(Stored data)
....

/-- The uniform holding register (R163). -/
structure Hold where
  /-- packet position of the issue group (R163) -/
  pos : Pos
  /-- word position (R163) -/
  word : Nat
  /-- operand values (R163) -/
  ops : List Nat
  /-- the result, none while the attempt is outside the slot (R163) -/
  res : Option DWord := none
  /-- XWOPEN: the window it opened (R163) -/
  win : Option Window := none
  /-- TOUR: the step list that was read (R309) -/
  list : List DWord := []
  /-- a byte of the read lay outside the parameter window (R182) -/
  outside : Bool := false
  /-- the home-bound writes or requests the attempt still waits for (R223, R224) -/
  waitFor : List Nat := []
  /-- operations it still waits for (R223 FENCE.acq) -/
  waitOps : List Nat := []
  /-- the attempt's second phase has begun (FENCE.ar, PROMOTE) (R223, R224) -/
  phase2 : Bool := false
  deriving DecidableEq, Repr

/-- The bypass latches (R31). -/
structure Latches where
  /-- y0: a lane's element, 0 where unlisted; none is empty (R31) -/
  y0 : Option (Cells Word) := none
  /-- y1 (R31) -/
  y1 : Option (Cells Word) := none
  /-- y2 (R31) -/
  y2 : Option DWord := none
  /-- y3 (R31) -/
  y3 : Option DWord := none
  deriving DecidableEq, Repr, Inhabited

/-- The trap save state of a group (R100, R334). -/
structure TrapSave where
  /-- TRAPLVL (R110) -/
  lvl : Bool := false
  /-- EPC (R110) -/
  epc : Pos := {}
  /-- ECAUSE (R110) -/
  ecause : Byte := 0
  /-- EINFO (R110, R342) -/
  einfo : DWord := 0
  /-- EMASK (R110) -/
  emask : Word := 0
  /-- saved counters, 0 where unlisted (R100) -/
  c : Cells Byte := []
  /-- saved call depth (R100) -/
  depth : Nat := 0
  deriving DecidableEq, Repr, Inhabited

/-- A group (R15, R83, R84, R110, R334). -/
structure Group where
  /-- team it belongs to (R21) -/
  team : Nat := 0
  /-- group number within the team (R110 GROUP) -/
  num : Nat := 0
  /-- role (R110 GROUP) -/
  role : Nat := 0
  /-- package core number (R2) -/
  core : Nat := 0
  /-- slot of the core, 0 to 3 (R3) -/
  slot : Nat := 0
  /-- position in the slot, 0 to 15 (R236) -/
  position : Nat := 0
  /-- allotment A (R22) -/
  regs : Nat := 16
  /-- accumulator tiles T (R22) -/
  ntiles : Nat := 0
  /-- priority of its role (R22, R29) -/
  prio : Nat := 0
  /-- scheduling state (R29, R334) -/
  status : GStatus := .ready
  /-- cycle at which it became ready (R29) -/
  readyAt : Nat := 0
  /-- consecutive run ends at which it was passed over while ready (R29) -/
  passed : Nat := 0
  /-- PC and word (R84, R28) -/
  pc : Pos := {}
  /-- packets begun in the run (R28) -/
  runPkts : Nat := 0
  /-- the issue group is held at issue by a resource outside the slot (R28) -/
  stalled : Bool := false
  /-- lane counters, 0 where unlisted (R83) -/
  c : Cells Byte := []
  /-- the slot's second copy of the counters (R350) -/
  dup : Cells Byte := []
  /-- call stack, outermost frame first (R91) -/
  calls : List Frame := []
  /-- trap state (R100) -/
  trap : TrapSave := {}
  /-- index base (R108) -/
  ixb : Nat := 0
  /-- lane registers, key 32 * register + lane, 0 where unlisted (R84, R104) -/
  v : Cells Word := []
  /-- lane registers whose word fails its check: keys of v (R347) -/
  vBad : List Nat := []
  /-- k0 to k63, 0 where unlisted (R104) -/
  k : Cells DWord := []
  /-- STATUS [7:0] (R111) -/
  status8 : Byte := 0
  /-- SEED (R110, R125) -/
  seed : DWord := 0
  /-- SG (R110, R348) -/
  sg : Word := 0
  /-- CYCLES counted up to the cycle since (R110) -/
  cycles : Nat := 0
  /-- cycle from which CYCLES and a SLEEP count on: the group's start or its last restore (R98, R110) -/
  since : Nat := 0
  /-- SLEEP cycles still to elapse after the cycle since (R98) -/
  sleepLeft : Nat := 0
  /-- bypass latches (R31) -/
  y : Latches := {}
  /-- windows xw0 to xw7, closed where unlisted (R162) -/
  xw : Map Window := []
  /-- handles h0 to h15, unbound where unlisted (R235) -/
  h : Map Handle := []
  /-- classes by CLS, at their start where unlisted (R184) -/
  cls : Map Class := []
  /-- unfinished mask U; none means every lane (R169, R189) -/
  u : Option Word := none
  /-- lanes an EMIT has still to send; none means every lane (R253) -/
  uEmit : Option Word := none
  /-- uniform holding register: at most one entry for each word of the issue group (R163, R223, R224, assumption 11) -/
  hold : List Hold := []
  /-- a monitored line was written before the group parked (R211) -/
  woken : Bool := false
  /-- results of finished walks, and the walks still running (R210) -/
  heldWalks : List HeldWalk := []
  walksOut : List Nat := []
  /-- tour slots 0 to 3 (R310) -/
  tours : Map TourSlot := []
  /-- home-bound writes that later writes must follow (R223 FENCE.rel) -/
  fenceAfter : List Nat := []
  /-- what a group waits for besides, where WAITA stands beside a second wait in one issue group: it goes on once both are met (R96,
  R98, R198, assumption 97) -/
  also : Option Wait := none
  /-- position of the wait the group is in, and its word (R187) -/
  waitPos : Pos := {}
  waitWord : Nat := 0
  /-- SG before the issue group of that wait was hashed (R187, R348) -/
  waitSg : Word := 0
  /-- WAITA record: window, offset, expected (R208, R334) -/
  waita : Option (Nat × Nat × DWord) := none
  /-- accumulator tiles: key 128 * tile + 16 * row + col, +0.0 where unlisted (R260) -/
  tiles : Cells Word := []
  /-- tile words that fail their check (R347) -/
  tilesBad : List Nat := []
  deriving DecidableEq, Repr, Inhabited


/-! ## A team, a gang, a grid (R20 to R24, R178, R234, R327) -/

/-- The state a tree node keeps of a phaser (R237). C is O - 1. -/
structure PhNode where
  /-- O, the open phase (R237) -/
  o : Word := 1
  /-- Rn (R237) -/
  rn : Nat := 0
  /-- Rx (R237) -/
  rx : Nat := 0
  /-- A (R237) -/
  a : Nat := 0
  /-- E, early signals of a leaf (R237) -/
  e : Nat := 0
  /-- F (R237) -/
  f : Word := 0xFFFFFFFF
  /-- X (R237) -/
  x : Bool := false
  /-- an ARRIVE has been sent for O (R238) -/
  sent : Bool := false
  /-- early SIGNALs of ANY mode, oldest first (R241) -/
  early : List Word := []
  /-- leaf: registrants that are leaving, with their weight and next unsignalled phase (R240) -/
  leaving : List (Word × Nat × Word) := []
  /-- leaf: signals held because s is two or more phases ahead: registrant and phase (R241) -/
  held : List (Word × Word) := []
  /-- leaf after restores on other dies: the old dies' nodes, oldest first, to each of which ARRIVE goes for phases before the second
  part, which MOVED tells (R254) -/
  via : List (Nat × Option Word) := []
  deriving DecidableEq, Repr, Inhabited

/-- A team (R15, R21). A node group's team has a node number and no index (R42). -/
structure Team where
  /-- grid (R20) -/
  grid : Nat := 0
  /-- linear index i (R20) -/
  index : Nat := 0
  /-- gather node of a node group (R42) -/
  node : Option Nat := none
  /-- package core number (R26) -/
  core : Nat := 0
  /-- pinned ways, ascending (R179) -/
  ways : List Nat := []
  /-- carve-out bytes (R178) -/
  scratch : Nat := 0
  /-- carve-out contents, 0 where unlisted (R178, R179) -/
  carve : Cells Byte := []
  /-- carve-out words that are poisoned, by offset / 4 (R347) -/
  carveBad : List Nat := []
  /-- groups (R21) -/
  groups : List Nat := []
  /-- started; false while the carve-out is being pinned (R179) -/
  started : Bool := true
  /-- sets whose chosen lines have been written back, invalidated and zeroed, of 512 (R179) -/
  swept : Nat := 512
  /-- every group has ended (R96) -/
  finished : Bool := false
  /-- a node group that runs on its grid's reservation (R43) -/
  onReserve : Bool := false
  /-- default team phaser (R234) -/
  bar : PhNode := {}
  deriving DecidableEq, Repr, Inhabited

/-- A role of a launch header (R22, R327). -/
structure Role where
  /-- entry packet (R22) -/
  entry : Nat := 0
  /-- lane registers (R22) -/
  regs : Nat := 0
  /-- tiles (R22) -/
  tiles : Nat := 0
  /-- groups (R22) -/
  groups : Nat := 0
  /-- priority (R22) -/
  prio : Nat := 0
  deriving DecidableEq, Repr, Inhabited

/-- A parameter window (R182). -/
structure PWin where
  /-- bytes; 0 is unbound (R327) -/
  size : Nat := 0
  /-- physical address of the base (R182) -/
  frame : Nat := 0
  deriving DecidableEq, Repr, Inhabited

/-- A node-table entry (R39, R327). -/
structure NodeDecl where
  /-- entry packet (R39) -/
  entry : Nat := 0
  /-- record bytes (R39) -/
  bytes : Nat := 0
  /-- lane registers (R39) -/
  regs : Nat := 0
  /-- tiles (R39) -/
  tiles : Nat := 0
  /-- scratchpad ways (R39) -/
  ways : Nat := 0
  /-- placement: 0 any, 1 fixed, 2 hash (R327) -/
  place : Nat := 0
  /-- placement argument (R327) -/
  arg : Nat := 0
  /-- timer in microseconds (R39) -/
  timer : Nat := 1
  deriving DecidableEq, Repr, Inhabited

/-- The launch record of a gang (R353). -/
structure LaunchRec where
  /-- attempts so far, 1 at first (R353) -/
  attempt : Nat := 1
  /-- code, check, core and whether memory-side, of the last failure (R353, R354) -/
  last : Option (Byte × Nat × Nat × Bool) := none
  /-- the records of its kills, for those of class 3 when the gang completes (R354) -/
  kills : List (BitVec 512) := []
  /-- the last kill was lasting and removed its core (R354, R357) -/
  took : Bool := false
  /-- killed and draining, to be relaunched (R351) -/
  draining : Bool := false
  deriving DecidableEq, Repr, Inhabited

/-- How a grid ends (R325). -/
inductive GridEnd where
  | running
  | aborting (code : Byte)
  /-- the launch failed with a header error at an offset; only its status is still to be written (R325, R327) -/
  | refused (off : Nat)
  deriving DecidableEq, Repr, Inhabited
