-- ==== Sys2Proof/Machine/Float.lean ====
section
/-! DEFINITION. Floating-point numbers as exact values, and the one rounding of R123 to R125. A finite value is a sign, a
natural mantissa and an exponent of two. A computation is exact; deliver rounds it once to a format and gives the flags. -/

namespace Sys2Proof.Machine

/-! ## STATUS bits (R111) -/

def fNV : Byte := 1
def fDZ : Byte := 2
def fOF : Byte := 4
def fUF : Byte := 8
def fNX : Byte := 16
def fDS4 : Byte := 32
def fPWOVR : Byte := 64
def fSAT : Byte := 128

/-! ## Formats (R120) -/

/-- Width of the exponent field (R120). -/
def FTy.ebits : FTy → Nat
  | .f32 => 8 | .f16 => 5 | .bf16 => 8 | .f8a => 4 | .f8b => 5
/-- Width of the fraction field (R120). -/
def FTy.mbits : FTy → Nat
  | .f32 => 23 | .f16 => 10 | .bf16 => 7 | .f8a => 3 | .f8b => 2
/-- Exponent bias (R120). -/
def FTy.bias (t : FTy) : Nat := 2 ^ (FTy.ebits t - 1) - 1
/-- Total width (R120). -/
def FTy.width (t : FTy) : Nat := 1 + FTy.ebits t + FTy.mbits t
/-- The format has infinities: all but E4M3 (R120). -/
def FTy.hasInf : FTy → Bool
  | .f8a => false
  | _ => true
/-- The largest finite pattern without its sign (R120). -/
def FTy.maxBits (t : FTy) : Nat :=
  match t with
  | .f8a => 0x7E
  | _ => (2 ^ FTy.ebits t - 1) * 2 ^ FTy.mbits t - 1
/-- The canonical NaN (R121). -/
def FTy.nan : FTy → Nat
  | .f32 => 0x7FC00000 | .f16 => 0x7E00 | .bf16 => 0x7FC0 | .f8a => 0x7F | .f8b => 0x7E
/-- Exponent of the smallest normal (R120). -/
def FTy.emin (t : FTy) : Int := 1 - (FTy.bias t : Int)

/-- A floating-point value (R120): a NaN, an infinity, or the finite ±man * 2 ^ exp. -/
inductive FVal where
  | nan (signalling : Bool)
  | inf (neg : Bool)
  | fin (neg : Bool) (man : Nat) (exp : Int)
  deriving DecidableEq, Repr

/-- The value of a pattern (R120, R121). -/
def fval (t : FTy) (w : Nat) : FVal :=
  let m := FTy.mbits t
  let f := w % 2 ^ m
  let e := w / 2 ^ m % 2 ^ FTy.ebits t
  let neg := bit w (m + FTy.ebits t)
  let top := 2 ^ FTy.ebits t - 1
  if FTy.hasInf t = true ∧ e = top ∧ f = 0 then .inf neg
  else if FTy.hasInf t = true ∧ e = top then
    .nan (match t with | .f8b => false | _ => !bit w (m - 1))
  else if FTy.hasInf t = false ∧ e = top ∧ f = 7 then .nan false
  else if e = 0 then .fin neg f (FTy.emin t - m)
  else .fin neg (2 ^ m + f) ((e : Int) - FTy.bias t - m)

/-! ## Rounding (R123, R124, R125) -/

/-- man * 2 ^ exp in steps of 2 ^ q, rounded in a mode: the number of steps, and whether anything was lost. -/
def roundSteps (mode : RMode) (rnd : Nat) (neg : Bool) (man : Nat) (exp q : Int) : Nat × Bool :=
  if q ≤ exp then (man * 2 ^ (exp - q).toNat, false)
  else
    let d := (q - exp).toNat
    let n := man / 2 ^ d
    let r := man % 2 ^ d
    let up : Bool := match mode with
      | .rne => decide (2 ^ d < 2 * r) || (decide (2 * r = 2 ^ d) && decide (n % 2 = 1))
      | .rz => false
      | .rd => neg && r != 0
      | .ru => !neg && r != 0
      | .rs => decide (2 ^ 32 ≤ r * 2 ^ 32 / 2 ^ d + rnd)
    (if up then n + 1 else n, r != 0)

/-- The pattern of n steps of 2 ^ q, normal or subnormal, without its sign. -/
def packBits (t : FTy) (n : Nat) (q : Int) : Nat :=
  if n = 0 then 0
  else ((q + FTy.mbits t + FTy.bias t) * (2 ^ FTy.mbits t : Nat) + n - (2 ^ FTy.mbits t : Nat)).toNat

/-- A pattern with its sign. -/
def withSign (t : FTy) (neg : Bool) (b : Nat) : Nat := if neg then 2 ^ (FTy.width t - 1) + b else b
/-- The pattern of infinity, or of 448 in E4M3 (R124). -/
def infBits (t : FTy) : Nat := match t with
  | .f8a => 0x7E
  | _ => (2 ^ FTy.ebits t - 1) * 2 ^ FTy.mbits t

....

### Instructions for the task
Take the lines above from the one containing "groups (R21) -/" to the one containing "(R353, R354) -/" and retype them exactly, both ends included, with nothing added.

### Final answer
  /-- groups (R21) -/
  groups : List Nat := []
  /-- started; false while the carve-out is being pinned (R179) -/
  started : Bool := true
  /-- sets whose chosen lines have been written back, invalidated and zeroed, of 512 (R179) -/
  swept : Nat := 512
  /-- every group has ended (R96) -/
  finished : Bool := false
  /-- a node group that runs on its grid's reservation (R43) -/
  onReserve : Bool := false
  /-- default team phaser (R234) -/
  bar : PhNode := {}
  deriving DecidableEq, Repr, Inhabited

/-- A role of a launch header (R22, R327). -/
structure Role where
  /-- entry packet (R22) -/
  entry : Nat := 0
  /-- lane registers (R22) -/
  regs : Nat := 0
  /-- tiles (R22) -/
  tiles : Nat := 0
  /-- groups (R22) -/
  groups : Nat := 0
  /-- priority (R22) -/
  prio : Nat := 0
  deriving DecidableEq, Repr, Inhabited

/-- A parameter window (R182). -/
structure PWin where
  /-- bytes; 0 is unbound (R327) -/
  size : Nat := 0
  /-- physical address of the base (R182) -/
  frame : Nat := 0
  deriving DecidableEq, Repr, Inhabited

/-- A node-table entry (R39, R327). -/
structure NodeDecl where
  /-- entry packet (R39) -/
  entry : Nat := 0
  /-- record bytes (R39) -/
  bytes : Nat := 0
  /-- lane registers (R39) -/
  regs : Nat := 0
  /-- tiles (R39) -/
  tiles : Nat := 0
  /-- scratchpad ways (R39) -/
  ways : Nat := 0
  /-- placement: 0 any, 1 fixed, 2 hash (R327) -/
  place : Nat := 0
  /-- placement argument (R327) -/
  arg : Nat := 0
  /-- timer in microseconds (R39) -/
  timer : Nat := 1
  deriving DecidableEq, Repr, Inhabited

/-- The launch record of a gang (R353). -/
structure LaunchRec where
  /-- attempts so far, 1 at first (R353) -/
  attempt : Nat := 1
  /-- code, check, core and whether memory-side, of the last failure (R353, R354) -/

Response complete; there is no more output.